The Lion King: Friends in Need
- Author: Justine Korman
- Illustrator: John Kurtz
- Language: English
- Genre: Children's
- Publisher: Golden Press
- Publication date: June 1994
- Publication place: United States
- Media type: Paperback
- ISBN: 978-0-307-62848-0

= The Lion King: Friends in Need =

Disney children book

The Lion King: Friends In Need is a children's book based on Disney's The Lion King. The book tells how Zazu came to be Mufasa's advisor. Canonically, it conflicts with How True, Zazu? from The Lion King: Six New Adventures.

Mufasa

Zazu

==Plot==

Zazu is about to be cooked and eaten by the three hyenas (Shenzi, Banzai and Ed) when a young Mufasa arrives, frightens off the hyenas and saves him. Zazu is thankful and hopes that he can be of service to the Lion King someday. Mufasa is doubtful of this.

Zazu follows Mufasa around and watches over him. Mufasa tires of this quickly as Zazu disturbs his hunts and his private time with Sarabi.

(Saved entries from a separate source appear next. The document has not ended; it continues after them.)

-- ==== Sys2Proof/Laws/PerInstr.lean ====
section
/-! SUPPORT. For each instruction: the decoder reads from its fields and its literal the instruction itself (R17, R33, R42
to R51). -/

set_option linter.unusedSimpArgs false
set_option linter.unusedTactic false
set_option linter.unreachableTactic false

namespace Sys2Proof.Laws.RoundTrip

open Sys2Proof

/-- What the encoder writes into the fields, the decoder reads back. An event, a header or a pair slot has no fields. -/
def Statement (i : Instr) : Prop := ∀ f lit, i.toFields = some (f, lit) → ofFields f lit = .ok i

/-! Fields of an encoding. -/

section
variable (c : Ctl) (op d a b cf m : BitVec 8) (fs : BitVec 3)

theorem mk_ctl : (mk c op d a b cf fs m).ctl = c := by
  obtain ⟨g, gn, h, k, ru, fl⟩ := c
  have h1 : (BitVec.ofBool fl ++ m).getLsbD 8 = fl := by rw [BitVec.getLsbD_append]; cases fl <;> rfl
  simp only [mk, Fields.ctl, h1]
  cases gn <;> cases k <;> rfl

theorem mk_op : (mk c op d a b cf fs m).op = op := rfl
theorem mk_d : (mk c op d a b cf fs m).d = d := rfl
theorem mk_a : (mk c op d a b cf fs m).a = a := rfl
theorem mk_b : (mk c op d a b cf fs m).b = b := rfl
theorem mk_c : (mk c op d a b cf fs m).c = cf := rfl
theorem mk_fs : (mk c op d a b cf fs m).fs = fs := rfl

theorem mk_bit {i : Nat} (h : i < 8) : (mk c op d a b cf fs m).mod.getLsbD i = m.getLsbD i := by
  simp only [mk]
  rw [BitVec.getLsbD_append]
  simp only [h, if_true]

theorem mk_part {i n : Nat} (h : i + n ≤ 8) : (mk c op d a b cf fs m).mod.extractLsb' i n = m.extractLsb' i n := by
  refine BitVec.eq_of_getLsbD_eq fun j hj => ?_
  simp only [mk, BitVec.getLsbD_extractLsb', BitVec.getLsbD_append, show i + j < 8 from by omega, if_true]

theorem src2Of_mk (v : Src2) (h : m.getLsbD 7 = v.iBit.getLsbD 0) : src2Of (mk c op d a v.bField v.cField fs m) v.lit? = v := by
  unfold src2Of
  rw [mk_bit _ _ _ _ _ _ _ _ (by decide), h]
  rcases v with r | (x | x)
  · exact if_neg (show ¬ (0 : BitVec 1).getLsbD 0 = true from Bool.false_ne_true)
  · exact if_pos (show (1 : BitVec 1).getLsbD 0 = true from rfl)
  · exact if_pos (show (1 : BitVec 1).getLsbD 0 = true from rfl)

theorem immOf_mk (v : Imm) : immOf (mk c op d a b v.cField fs m) v.lit? = v := by cases v <;> rfl
end

/-! Parts of joined bits. -/

theorem part_low {p q : Nat} (x : BitVec p) (y : BitVec q) {n : Nat} (h : n ≤ q) : (x ++ y).extractLsb' 0 n = y.extractLsb' 0 n := by
  refine BitVec.eq_of_getLsbD_eq fun j hj => ?_
  simp only [BitVec.getLsbD_extractLsb', BitVec.getLsbD_append, show 0 + j < q from by omega, if_true]

theorem part_high {p q : Nat} (x : BitVec p) (y : BitVec q) {i n : Nat} (h : q ≤ i) : (x ++ y).extractLsb' i n = x.extractLsb' (i - q) n := by
  refine BitVec.eq_of_getLsbD_eq fun j hj => ?_
  simp only [BitVec.getLsbD_extractLsb', BitVec.getLsbD_append, show ¬ i + j < q from by omega, if_false,
    show i + j - q = i - q + j from by omega]

theorem part_all {p : Nat} (x : BitVec p) : x.extractLsb' 0 p = x := by
  refine BitVec.eq_of_getLsbD_eq fun j hj => ?_
  simp [BitVec.getLsbD_extractLsb', hj]

theorem join_part {p : Nat} (x : BitVec p) {i n k : Nat} : x.extractLsb' (i + k) n ++ x.extractLsb' i k = x.extractLsb' i (n + k) := by
  refine BitVec.eq_of_getLsbD_eq fun j hj => ?_
  rw [BitVec.getLsbD_append]
  by_cases h : j < k
  · simp [h, BitVec.getLsbD_extractLsb', show j < n + k from hj]
  · simp [h, BitVec.getLsbD_extractLsb', show j < n + k from hj, show j - k < n from by omega, show i + k + (j - k) = i + j from by omega]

One day, Zazu notices some vultures hovering. Zazu then asks Mufasa if he wants him to fly over and see what's happening, but Mufasa is not concerned and lies down for a nap. Zazu flies over to where the vultures are anyway and sees that Sarabi has fallen into a pit and can't get out. Zazu flies back to tell Mufasa who leaps up and runs to the gorge, but once he arrives he can't find a way to rescue Sarabi. Zazu finds a tree trunk that Mufasa drags over to the pit, allowing Sarabi to climb out. Mufasa realizes that the hornbill is useful after all and appoints him as royal advisor.